Seen: Found all over Thailand, both in the Andaman Sea and the Gulf, near Koh Dok Mai, Anemone Reef, and Shark Point.
Risk to Humans: These small sharks often like to congregate with others of their kind, and are generally frightened of humans. They pose no threat.
3. Blacktip Reef Shark
Type: Requiem shark in the Carcharhinidae family
Features: These sharks are easily identified by the black bands on their dorsal and caudal fins. They reach an average length of about 5 feet.
Seen: These sharks prefer inhabiting shallow waters near tropical coral reefs, though they also inhabit sandy flats. In Thailand, these sharks can be found along coastlines nearly everywhere in the country. The best places to spot them are in the Phi Phi Islands or the Similans.

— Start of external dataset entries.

-- ==== Sys2Proof/Machine/Mem.lean ====
section
/-! DEFINITION. Byte memories: reads and writes of one byte and of little-endian byte strings (R5, R92). -/

namespace Sys2Proof.Machine

/-- One byte; an unlisted byte reads as 0. -/
def Memory.read (m : Memory) (a : Nat) : Byte := getD 0 m a

/-- The n bytes from a on, as a little-endian number. -/
def Memory.readN (m : Memory) (a n : Nat) : Nat :=
  (m.filter (fun c => decide (a ≤ c.1) && decide (c.1 < a + n))).foldl
    (fun acc c => acc + c.2.toNat * 2 ^ (8 * (c.1 - a))) 0

/-- The cells of the n low bytes of v placed from a on, zero bytes left out. -/
def cellsOf : Nat → Nat → Nat → Memory
  | _, 0, _ => []
  | a, n + 1, v =>
    if v % 256 = 0 then cellsOf (a + 1) n (v / 256)
    else (a, BitVec.ofNat 8 v) :: cellsOf (a + 1) n (v / 256)

/-- Writes the n low bytes of v from a on; every other byte keeps its value. -/
def Memory.writeN (m : Memory) (a n v : Nat) : Memory :=
  m.filter (fun c => decide (c.1 < a)) ++ cellsOf a n v ++ m.filter (fun c => decide (a + n ≤ c.1))

/-- Writes one byte. -/
def Memory.write (m : Memory) (a : Nat) (b : Byte) : Memory := m.writeN a 1 b.toNat

/-- Merges the bits of v selected by the mask into old. -/
def mergeBits (old v msk : Nat) : Nat := old ^^^ ((old ^^^ v) &&& msk)

/-- Writes the bits of v selected by the mask in the n bytes from a on (R220). -/
def Memory.writeBits (m : Memory) (a n v msk : Nat) : Memory := m.writeN a n (mergeBits (m.readN a n) v msk)

/-- Writes scattered bytes (address, value, mask) in order. -/
def Memory.writeCells (m : Memory) (l : List (Nat × Byte × Byte)) : Memory :=
  l.foldl (fun m e => m.write e.1 (BitVec.ofNat 8 (mergeBits (m.read e.1).toNat e.2.1.toNat e.2.2.toNat))) m

/-- The canonical form: addresses strictly rising, no listed zero. -/
def Memory.wf : Memory → Bool
  | [] => true
  | [c] => c.2 != 0
  | c :: d :: r => c.2 != 0 && decide (c.1 < d.1) && Memory.wf (d :: r)

/-- A strided run of slices: the four bits of lane l in each of the lines, the first line lowest (R9, R19). -/
def laneOf (lines : List SliceLine) (l : Nat) : Nat :=
  packBits 4 (lines.map (fun x => x.toNat / 2 ^ (4 * l) % 16))

/-- The w lines that hold the given lane values, lane 0 first. -/
def linesOf (w : Nat) (vals : List Nat) : List SliceLine :=
  (List.range w).map (fun i => BitVec.ofNat 1024 (packBits 4 (vals.map (fun v => v / 2 ^ (4 * i) % 16))))

/-- Fills the four bits of each lane set in a half (R23). -/
def laneMask4 (en : LaneMask) : Nat :=
  packBits 4 ((List.range 256).map (fun l => if en.getLsbD l then 15 else 0))

/-- A line of the slice file with the enabled lanes replaced (R23). -/
def mergeLine (old new : SliceLine) (en : LaneMask) : SliceLine :=
  BitVec.ofNat 1024 (mergeBits old.toNat new.toNat (laneMask4 en))

/-- Lanes 0 to 255. -/
def allLanes : List Nat := List.range 256

end Sys2Proof.Machine
end

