/-- A completed phase reaches one core of the launch: ADONE, the phase view, and the wake of a core that waits (R126, R129): it reaches the
core in the next cycle or later, and the wait ends in the first cycle after that. ADONE is set at once on a core that does not wait, while
the time at which the wake reaches a waiting core is drawn, and a core whose own arrival still stands behind its performs has not arrived
yet and takes no ADONE (DESIGN CHOICE, log 45). -/
def State.claspDone (s : State) (c : Nat) (v : View) (n : Nat) : State :=
  let x := s.core n
  let o := x.clasp c
  if o.aval && !o.adone && !x.arriving c then
    let (d, s) := match x.wait with
      | some (.clasp k) => if k = c then s.draw else (0, s)
      | _ => (0, s)
    s.updCore n (fun x =>
      let x := x.setClasp c { o with adone := true, view := v }
      match x.wait with
      | some (.clasp k) => if k = c then { x with wakeAt := some (s.now + 2 + d) } else x
      | _ => x)
  else s

/-- Counts an arrival of core n at clasp c; the COUNT-th completes the phase (R126, R242). -/
def State.countArrival (s : State) (n c : Nat) : State :=
  match s.launchOf n with
  | none => s
  | some (l, x) =>
    let k := x.clasp c
    let g := k.gather.join (s.core n).view
    if k.arrived + 1 < k.count then
      s.setLaunch l { x with clasps := put x.clasps c { k with arrived := k.arrived + 1, gather := g } }
    else
      let s := s.setLaunch l { x with
        clasps := put x.clasps c { k with arrived := 0, phase := !k.phase, gather := View.initial } }
      x.cores.foldl (fun s m => s.claspDone c g m.1) s

/-! ## Loads -/

/-- The byte of a load: the youngest queued bits over older ones over the store's byte (R214); the queue holds the entries
that precede the load in program order (R212). -/
def forwardByte (q : List Entry) (a : Nat) (b : Byte) : Byte :=
  q.foldl (fun b e => (e.bytes.filter (fun x => x.1 == a)).foldl
    (fun b x => BitVec.ofNat 8 (mergeBits b.toNat x.2.1.toNat x.2.2.toNat)) b) b

/-- A byte that some entry holds whole needs no byte of the store (R243). -/
def heldByte (q : List Entry) (a : Nat) : Bool := q.any (fun e => e.bytes.any (fun x => x.1 == a && x.2.2 == 0xFF#8))

/-- The bytes of a load's part, as virtual addresses. -/
def LoadPart.addrs (p : LoadPart) : List Nat :=
  ((List.range 32).filter (fun i => p.want.getLsbD i)).map (fun i => 32 * p.sector + i)

/-- Every byte a load reads. -/
def Load.addrs (l : Load) : List Nat := l.parts.flatMap LoadPart.addrs

/-- Two loads have unread parts with a byte in common. -/
def Load.meets (l m : Load) : Bool :=
  l.parts.any (fun p => !p.got && m.parts.any (fun q => !q.got && q.sector == p.sector && (q.want &&& p.want) != 0))

/-- A part of load l may not be read yet: an unread part of an earlier load or atomic overlaps it, or an earlier one whose own move has not
been made overlaps the load, whose Read would come first (R212, R242, R243: the moves of overlapping accesses stand in program order). -/
def readBlocked (loads : List Load) (l : Load) (p : LoadPart) : Bool :=
  loads.any (fun m => decide (m.id < l.id) &&
    (m.parts.any (fun q => !q.got && q.sector == p.sector && (q.want &&& p.want) != 0) ||
      (l.begun.isNone && m.begun.isNone && l.meets m)))

/-- A load that follows access `seq` and whose Read has been made stands at or after what that access reads or writes (R241, R243). -/
def Load.after (m : Load) (seq : Nat) (as : List Nat) (pt : Nat) : Load :=
  if seq < m.id then { m with begun := m.begun.map (fun b => (b.1, b.2.moveAll as pt)) } else m

/-- Access `seq` of a core takes or makes writes at a point: its view, and those of later Reads, move to them (R242). -/
def Core.moveView (c : Core) (seq : Nat) (as : List Nat) (pt : Nat) : Core :=
  { c with view := c.view.moveAll as pt, loads := c.loads.map (fun m => m.after seq as pt) }

/-- A translation with the frames of the pages of some bytes that it still waits for, as the tables give them now. -/
def State.tableTrans (s : State) (vf : Nat) (t : Trans) (as : List Nat) : Trans :=
  { t with pages := t.pages ++ (t.waits.filter (fun v => as.any (fun a => vpn a == v))).filterMap (fun v =>
      match s.pageOf vf (4096 * v) with
      | some p => if pageAllows p .load then some (v, pageFrame p v) else none
      | none => none) }

/-- The Read move of part i of load `id` of core n: the bytes from the store come from one point of its history, `back`
writes before the present when the view allows (R243). An access reads once it is wholly translated (R312); a part that the order of the
core's own moves makes urgent reads by the tables as they stand. A Read is one move (R242): a part that is read later than another stands at
the points between which that move was made. -/
def State.readPart (s : State) (n id i back : Nat) (urgent : Bool) : State :=
  let c := s.core n
  match c.loads.find? (fun l => l.id == id) with
  | none => s
  | some l =>
    match l.parts[i]? with
    | none => s
    | some p =>
      let tr := if urgent then s.tableTrans (s.vfOf n) l.trans p.addrs else l.trans
      let known := if urgent then tr.pages.any (fun x => x.1 == vpn (32 * p.sector)) else tr.ready
      if p.got || !known || l.kind != .load || readBlocked c.loads l p then s
      else
        let as := p.addrs
        let q := c.queue.filter (fun e => decide (e.seq < id))
        let fromStore := (as.filter (fun a => !heldByte q a)).map tr.phys
        let (last, view) := l.begun.getD (s.writes, c.view)
        let pt := max (s.least view fromStore) (last - back)
        let cells := as.map (fun a => (a, forwardByte q a (s.histRead pt (tr.phys a)), 0xFF#8))
        let l' := { l with
          got := l.got.writeCells cells, parts := setNth l.parts i { p with got := true }, begun := some (last, view) }
        let (d, s) := if l'.parts.all (·.got) then s.draw else (0, s)
        let l' := if l'.parts.all (·.got) then { l' with land := some (s.now + 1 + d) } else l'
        s.setCore n (({ c with loads := c.loads.map (fun m => if m.id = id then l' else m) } : Core).moveView id fromStore pt)

/-- A load that waits for one of the bytes. -/
def Load.touches (l : Load) (as : List Nat) : Bool :=
  l.kind == .load && l.parts.any (fun p => !p.got && p.addrs.any (fun a => as.contains a))

/-- The loads of a core that must read before a move of its own, in program order: those named, and the earlier ones that overlap them
(R242: Read moves of overlapping loads happen in program order). -/
def Core.readFirst (c : Core) (named : Load → Bool) : List Nat :=
  (c.loads.reverse.foldl (fun (acc : List Load) l =>
    if l.kind == .load && (named l || acc.any l.meets) then l :: acc else acc) []).map (fun l => l.id)

/-- The Read move of a load is made now; a part on a page that the tables do not hold is read later, as it stands now (R242). -/
def State.readLoad (s : State) (n id : Nat) : State :=
  match (s.core n).loads.find? (fun l => l.id == id) with
  | none => s
  | some l =>
    let s := s.updCore n (fun c => { c with loads := c.loads.map (fun m => if m.id = id then
      { m with begun := m.begun <|> some (s.writes, c.view) } else m) })
    (List.range l.parts.length).foldl (fun (s : State) i =>
      let (back, s) := s.draw
      s.readPart n id i back true) s

/-- The loads of core n that must read now, in program order. -/
def State.readLoads (s : State) (n : Nat) (named : Load → Bool) : State :=
  ((s.core n).readFirst named).foldl (fun (s : State) id => s.readLoad n id) s

/-- The sectors of some bytes. -/
def sectorsOf (as : List Nat) : List Nat := distinct (as.map (· / 32))

/-- Loads that precede the access `seq` of core n in program order and wait for some of its bytes are read before those
bytes are written (R212). -/
def State.readEarlier (s : State) (n seq : Nat) (as : List Nat) : State :=
  s.readLoads n (fun l => decide (l.id < seq) && l.touches as)

/-- The bytes that an entry writes. -/
def Entry.written (e : Entry) : List (Nat × Byte × Byte) := e.bytes.filter (fun b => b.2.2 != 0)

/-- A load that follows entry e takes e's bytes, and none of an older entry that is still queued, also when e leaves its queue first
(R212, R214); one whose Read has been made takes them from the queue. -/
def State.readLater (s : State) (n : Nat) (e : Entry) : State :=
  let older := (s.core n).queue.filter (fun x => decide (x.seq < e.seq))
  let all := e.written.map (fun b => b.1)
  let as := all.filter (fun a => older.any (fun x => x.written.any (fun b => b.1 == a)))
  s.readLoads n (fun l => decide (e.seq < l.id) && (l.touches as || (l.begun.isSome && l.touches all)))

/-! ## Performs -/

/-- An entry that reaches the notify page performs here (R388): the one form that counts, or one bad-notify record and nothing
else. -/
def State.notifyStore (s : State) (vf : Nat) (e : Entry) (page : Nat) : State :=
  let as := distinct (e.bytes.map (fun b => b.1))
  let inPage := as.filter (fun a => vpn a == page)
  let lo := inPage.foldl min (nth 0 inPage 0)
  let hi := inPage.foldl max 0
  let whole := as.all (fun a => (e.bytes.filter (fun b => b.1 == a)).foldl (fun (x : Nat) b => x ||| b.2.2.toNat) 0 == 255)
  if lo % 8 = 0 ∧ as.length = 8 ∧ inPage.length = 8 ∧ hi = lo + 7 ∧ lo % 4096 < 128 ∧ whole = true then
    s.notify vf (lo % 4096 / 8) (Memory.readN (Memory.writeCells [] e.bytes) lo 8)
  else s.badNotify vf (lo % 4096) (hi + 1 - lo)

/-- Performs one translated entry: its bytes are appended to their write orders together and the view moves to them; an entry that
reaches a page of the notify kind acts instead (R242, R388). -/
def State.performEntry (s : State) (n : Nat) (e : Entry) : State :=
  let vf := s.vfOf n
  let s := (s.readEarlier n e.seq (e.written.map (fun b => b.1))).readLater n e
  let s := s.updCore n (fun c => { c with queue := c.queue.filter (fun x => x.seq != e.seq) })
  match s.notifying vf e.trans with
  | some p => s.notifyStore vf e p.1
  | none =>
    let phys := e.written.map (fun b => (e.trans.phys b.1, b.2))
    if phys.isEmpty then s
    else
      let s := s.gwrite phys
      s.updCore n (fun c => c.moveView e.seq (phys.map (fun b => b.1)) s.writes)
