-- ==== Sys2Proof/Machine/Groups.lean ====
section
/-! DEFINITION. Step groups (R283, R284) and the regions bound to them (R259, R260). -/

namespace Sys2Proof.Machine

/-- Whether an offset lies in group g of an image (R283). -/
def Image.inGroup (i : Image) (g col row : Nat) : Bool :=
  i.groups.any (fun e => e.1 == g && decide (e.2.1 ≤ col) && decide (col < e.2.1 + e.2.2.2.1) &&
    decide (e.2.2.1 ≤ row) && decide (row < e.2.2.1 + e.2.2.2.2))

/-- The mapped members of group g of a launch, in rank order (R284): the row offset leads, then the column offset. -/
def State.members (s : State) (x : Launch) (g : Nat) : List Nat :=
  match s.image? x.vf x.image with
  | none => []
  | some i =>
    (sortBy (fun a b => decide (64 * a.2.2 + a.2.1 ≤ 64 * b.2.2 + b.2.1))
      (x.cores.filter (fun m => i.inGroup g m.2.1 m.2.2))).map (fun m => m.1)

/-- Whether core n is a mapped member of group g of its launch. -/
def State.memberOf (s : State) (n g : Nat) : Bool :=
  match s.launchOf n with
  | some (_, x) => (s.members x g).contains n
  | none => false

/-- The region of the core's launch that covers a commons offset, if it is bound to a group of the core (R260). -/
def State.regionAt (s : State) (n off : Nat) : Option Region :=
  match s.launchOf n with
  | some (l, _) => (s.die (dieOf n)).regions.find? (fun r => r.launch == l && decide (r.base ≤ off / 4096) &&
      decide (off / 4096 < r.base + r.count) && s.memberOf n r.group)
  | none => none

end Sys2Proof.Machine
end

Risk to Humans: Known for their timid demeanor, Blacktip Reef Sharks often flee from humans, except if the promise of food is present. If the sharks are near shallow water, waders should exercise caution, as there is some risk of having a leg bitten.
4. Whitetip Reef Shark
Type: Requiem shark in the Carcharhinidae family
Features: These sharks rarely grow beyond 5 feet and are incredibly slim, with broad heads, nostril flaps, oval eyes, and dorsal and caudal fins that have a characteristic white tip.
Seen: Divers near the Similan Islands are likely to see Whitetip Reef Sharks, which tend to frequent deep drop off points.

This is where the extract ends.